What the task asks – The required output is the exact run of lines below that opens at the line with "c.id = d.id)" and closes at the line with "def State.quietStep (s".

[Dataset items]
------------------------------------------------------------------------

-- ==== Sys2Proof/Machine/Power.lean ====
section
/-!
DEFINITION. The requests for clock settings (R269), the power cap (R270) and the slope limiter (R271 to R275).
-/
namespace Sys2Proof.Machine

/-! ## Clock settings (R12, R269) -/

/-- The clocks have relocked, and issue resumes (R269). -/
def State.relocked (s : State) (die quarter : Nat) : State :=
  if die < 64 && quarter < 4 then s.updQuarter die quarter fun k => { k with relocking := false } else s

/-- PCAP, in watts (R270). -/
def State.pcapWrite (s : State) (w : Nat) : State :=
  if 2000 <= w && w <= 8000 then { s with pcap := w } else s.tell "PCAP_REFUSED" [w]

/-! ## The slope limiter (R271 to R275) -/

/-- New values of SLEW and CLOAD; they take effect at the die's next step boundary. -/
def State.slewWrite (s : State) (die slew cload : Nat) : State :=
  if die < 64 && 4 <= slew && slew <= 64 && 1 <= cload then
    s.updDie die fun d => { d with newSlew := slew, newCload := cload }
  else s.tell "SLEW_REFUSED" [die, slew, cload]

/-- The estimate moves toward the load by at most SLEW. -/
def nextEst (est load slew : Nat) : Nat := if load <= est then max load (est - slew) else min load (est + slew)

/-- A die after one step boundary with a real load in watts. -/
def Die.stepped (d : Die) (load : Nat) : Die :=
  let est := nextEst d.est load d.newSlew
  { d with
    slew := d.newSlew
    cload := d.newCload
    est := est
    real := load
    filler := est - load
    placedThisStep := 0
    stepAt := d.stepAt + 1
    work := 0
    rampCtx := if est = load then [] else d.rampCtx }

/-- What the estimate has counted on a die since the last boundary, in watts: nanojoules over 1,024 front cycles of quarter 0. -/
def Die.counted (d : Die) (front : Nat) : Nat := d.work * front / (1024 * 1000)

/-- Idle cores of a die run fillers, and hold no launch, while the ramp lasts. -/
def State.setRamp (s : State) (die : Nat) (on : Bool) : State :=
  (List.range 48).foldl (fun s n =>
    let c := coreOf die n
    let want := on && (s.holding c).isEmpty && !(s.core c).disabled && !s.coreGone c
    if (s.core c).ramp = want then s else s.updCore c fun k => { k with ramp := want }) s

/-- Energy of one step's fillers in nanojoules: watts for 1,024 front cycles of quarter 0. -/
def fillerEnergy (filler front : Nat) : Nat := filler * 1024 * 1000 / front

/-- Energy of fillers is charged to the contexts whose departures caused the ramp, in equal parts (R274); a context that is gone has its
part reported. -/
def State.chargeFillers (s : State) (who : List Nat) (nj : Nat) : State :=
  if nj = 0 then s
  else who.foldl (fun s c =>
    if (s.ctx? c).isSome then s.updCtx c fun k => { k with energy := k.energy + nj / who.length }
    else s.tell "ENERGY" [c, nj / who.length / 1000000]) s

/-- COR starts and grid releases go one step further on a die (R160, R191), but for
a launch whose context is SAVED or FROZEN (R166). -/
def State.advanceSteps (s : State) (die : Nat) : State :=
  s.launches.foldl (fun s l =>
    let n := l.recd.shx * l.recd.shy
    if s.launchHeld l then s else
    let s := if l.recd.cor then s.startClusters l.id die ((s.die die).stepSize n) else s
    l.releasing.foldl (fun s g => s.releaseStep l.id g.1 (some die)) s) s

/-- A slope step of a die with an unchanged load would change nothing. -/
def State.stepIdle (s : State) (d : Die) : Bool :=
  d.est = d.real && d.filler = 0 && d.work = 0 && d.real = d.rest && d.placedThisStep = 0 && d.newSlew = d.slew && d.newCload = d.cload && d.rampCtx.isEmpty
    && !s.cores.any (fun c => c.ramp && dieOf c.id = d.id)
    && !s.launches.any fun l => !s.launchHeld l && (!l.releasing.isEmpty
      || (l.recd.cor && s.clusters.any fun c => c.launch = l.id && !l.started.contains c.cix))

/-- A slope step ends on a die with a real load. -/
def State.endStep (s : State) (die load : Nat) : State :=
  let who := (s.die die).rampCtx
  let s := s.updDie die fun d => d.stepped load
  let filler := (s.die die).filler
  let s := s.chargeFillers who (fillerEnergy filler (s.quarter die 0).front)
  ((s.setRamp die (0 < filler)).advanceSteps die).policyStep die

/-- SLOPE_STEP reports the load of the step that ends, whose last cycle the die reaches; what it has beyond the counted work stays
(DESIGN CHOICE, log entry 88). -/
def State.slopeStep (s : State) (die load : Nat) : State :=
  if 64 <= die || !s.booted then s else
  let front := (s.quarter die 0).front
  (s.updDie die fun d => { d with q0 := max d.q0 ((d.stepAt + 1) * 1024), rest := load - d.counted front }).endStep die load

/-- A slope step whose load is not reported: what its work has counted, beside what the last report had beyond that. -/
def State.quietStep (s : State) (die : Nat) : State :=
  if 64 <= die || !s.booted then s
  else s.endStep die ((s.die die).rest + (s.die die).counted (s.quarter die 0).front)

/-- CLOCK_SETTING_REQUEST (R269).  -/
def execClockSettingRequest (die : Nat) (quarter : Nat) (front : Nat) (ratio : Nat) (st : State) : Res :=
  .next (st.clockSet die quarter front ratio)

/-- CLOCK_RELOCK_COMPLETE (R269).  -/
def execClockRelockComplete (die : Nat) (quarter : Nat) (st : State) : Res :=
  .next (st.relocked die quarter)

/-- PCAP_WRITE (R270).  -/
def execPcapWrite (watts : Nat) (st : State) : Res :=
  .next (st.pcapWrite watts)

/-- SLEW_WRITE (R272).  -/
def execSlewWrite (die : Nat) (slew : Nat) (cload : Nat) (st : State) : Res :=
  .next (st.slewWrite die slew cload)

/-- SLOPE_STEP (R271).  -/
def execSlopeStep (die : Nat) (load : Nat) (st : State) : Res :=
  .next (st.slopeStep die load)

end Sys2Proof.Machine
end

------------------------------------------------------------------------

Answer to the problem –
    && !s.cores.any (fun c => c.ramp && dieOf c.id = d.id)
    && !s.launches.any fun l => !s.launchHeld l && (!l.releasing.isEmpty
      || (l.recd.cor && s.clusters.any fun c => c.launch = l.id && !l.started.contains c.cix))

/-- A slope step ends on a die with a real load. -/
def State.endStep (s : State) (die load : Nat) : State :=
  let who := (s.die die).rampCtx
  let s := s.updDie die fun d => d.stepped load
  let filler := (s.die die).filler
  let s := s.chargeFillers who (fillerEnergy filler (s.quarter die 0).front)
  ((s.setRamp die (0 < filler)).advanceSteps die).policyStep die

/-- SLOPE_STEP reports the load of the step that ends, whose last cycle the die reaches; what it has beyond the counted work stays
(DESIGN CHOICE, log entry 88). -/
def State.slopeStep (s : State) (die load : Nat) : State :=
  if 64 <= die || !s.booted then s else
  let front := (s.quarter die 0).front
  (s.updDie die fun d => { d with q0 := max d.q0 ((d.stepAt + 1) * 1024), rest := load - d.counted front }).endStep die load

/-- A slope step whose load is not reported: what its work has counted, beside what the last report had beyond that. -/
def State.quietStep (s : State) (die : Nat) : State :=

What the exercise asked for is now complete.